→ Aim of the exercise: Pick out each line of the records that includes the string "inductive", and copy it.

→ Data provided:
-- ==== Sys2Proof/Syntax.lean ====
section
/-! DEFINITION. The commands of the module: one constructor per row of the command table, with the row's operands. -/

namespace Sys2Proof

/-- A value that enters the lanes through the agreement stage (R351): the median of its copies, and whether a copy differed from it in
any lane (R352). -/
structure Sampled (α : Type) where
  value : α
  differs : Bool
deriving DecidableEq, Repr

/-- The comparison points of R353. -/
inductive ComparePoint where
  | regFile | matrixStore | outPort | slalom | prof | drive | route | superReg | eccStore | blockWrite
deriving DecidableEq, Repr

/-- The code of a comparison point (R353). -/
def ComparePoint.code : ComparePoint → Nat
  | .regFile => 0 | .matrixStore => 1 | .outPort => 2 | .slalom => 3 | .prof => 4 | .drive => 5 | .route => 6 | .superReg => 7
  | .eccStore => 8 | .blockWrite => 9

/-- The compare word of a lane (R353): the index or address of the write, its data (a V register has sixteen words) and its byte enables. -/
structure CompareWord where
  index : Word
  data : BitVec 512
  enables : BitVec 64
deriving DecidableEq, Repr

/-- The lanes that J1 to J3 each name odd in a test of R366. -/
abbrev JudgeNames := Vector (BitVec 4) 3

/-- A frame on a CAN bus (R513, R530). -/
structure CanFrame where
  id : BitVec 29
  ide : Bool
  rtr : Bool
  dlc : BitVec 4
  fdf : Bool
  brs : Bool
  esi : Bool
  data : List Byte
deriving DecidableEq, Repr

/-- The measurements of an edge domain in one update (R276): VON in mV, SNS in mV (signed), Gn at the end of the on-state
and of the off-state and the rails in 10 mV, VNTC in mV, die temperature in 0.1 °C, gate power in mW, and whether the channel
had no on-pulse longer than 1.0 µs. -/
structure EdgeMeas where
  von : BitVec 16 := 0#16
  sns : BitVec 16 := 0#16
  vgOn : BitVec 16 := 0#16
  vgOff : BitVec 16 := 0#16
  vpos : BitVec 16 := 0#16
  vneg : BitVec 16 := 0#16
  vntc : BitVec 16 := 0#16
  tdie : BitVec 16 := 0#16
  pgate : BitVec 12 := 0#12
  nopulse : Bool := false
deriving DecidableEq, Repr


/-- What the characterisation of a leg measures on one channel (R432): TD_ON and TD_OFF in ns, the gate charge in nC. -/
structure SwitchMeas where
  chan : Fin 64
  tdOn : BitVec 12
  tdOff : BitVec 12
  charge : BitVec 16
deriving DecidableEq, Repr

/-- The priority vector of an Announce message (R490). -/
structure GptpVec where
  prio1 : Nat
  cls : Nat
  acc : Nat
  variance : Nat
  prio2 : Nat
  gm : BitVec 64
  steps : Nat
deriving DecidableEq, Repr

/-- The messages of IEEE 802.1AS that the module handles (R490): a Sync with a Follow_Up behind it, or one-step; an Announce with
its vector. -/
inductive GptpKind where
  | sync (twoStep : Bool)
  | followUp
  | announce (vec : GptpVec)
  | pdelayReq | pdelayResp | pdelayRespFollowUp
deriving DecidableEq, Repr

/-- A received gPTP message (R490): its domain, its kind, the code of logSyncInterval of a Sync; of a Pdelay_Resp_Follow_Up, t4 − t1 and t3 − t2
of its exchange, in 2^-16 ns (R491). -/
structure GptpMsg where
  domain : Nat
  kind : GptpKind
  log : Nat
  span : Nat
  turn : Nat
deriving DecidableEq, Repr

/-- What a measurement takes from a frame (R479): the CLK_EDGE cycle of the running epoch at its ingress, and the reference time there, in
2^-16 ns. Of PPS_IN the module has its own stamp. -/
structure ServoMeas where
  after : Nat
  reference : Int
deriving DecidableEq, Repr

/-- The operands of RETURN_LANE (R444, R446): the target, and whether CLK_SYS and VCORE are in range. -/
structure LaneReturn where
  target : BitVec 8
  inRange : Bool
deriving DecidableEq, Repr

/-- What a report of a port tells of its symbols (R437, R511): symbol errors since the last report; in the worst second since then the errors and
the symbols received; whether the self-test of the PHY failed. -/
structure PortErrs where
  count : Nat
  worst : Nat
  symbols : Nat
  phyFail : Bool
deriving DecidableEq, Repr

/-- An error in a transmitted frame (R513, R516): its code as in LEC; a stuff error of the arbitration, at a recessive stuff bit seen dominant; how
many further sequences of dominant bits have followed the error flag; the loop delay, where the frame was measured for it. -/
structure CanError where
  code : Fin 7
  arbitration : Bool
  repeats : Nat
  delay : Option (BitVec 7)
deriving DecidableEq, Repr

/-- How an edge channel comes up at L6 (R275, R265): the step that fails (1 supply, 3 training, 5 self-test; 0 none), a TRIM code
to choose where it meets the bound, and by how many ps the edge lies late at TRIM 32. -/
structure EdgeUp where
  chan : Fin 64
  fail : Nat
  trim : BitVec 6
  skew : Int
deriving DecidableEq, Repr

/-- What L7 measures of a resolver (R145): phase code and amplitude in V rms. -/
structure ResUp where
  chan : Fin 4
  phase : BitVec 16
  amp : Rat
deriving DecidableEq, Repr

/-- What the characterisation of a leg gives at L7 (R430 to R432): the span of R431 and its channels. -/
structure LegUp where
  leg : Fin 32
  span : Option Nat
  switches : List SwitchMeas
deriving DecidableEq, Repr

→ Problem solution:
inductive ComparePoint where
inductive GptpKind where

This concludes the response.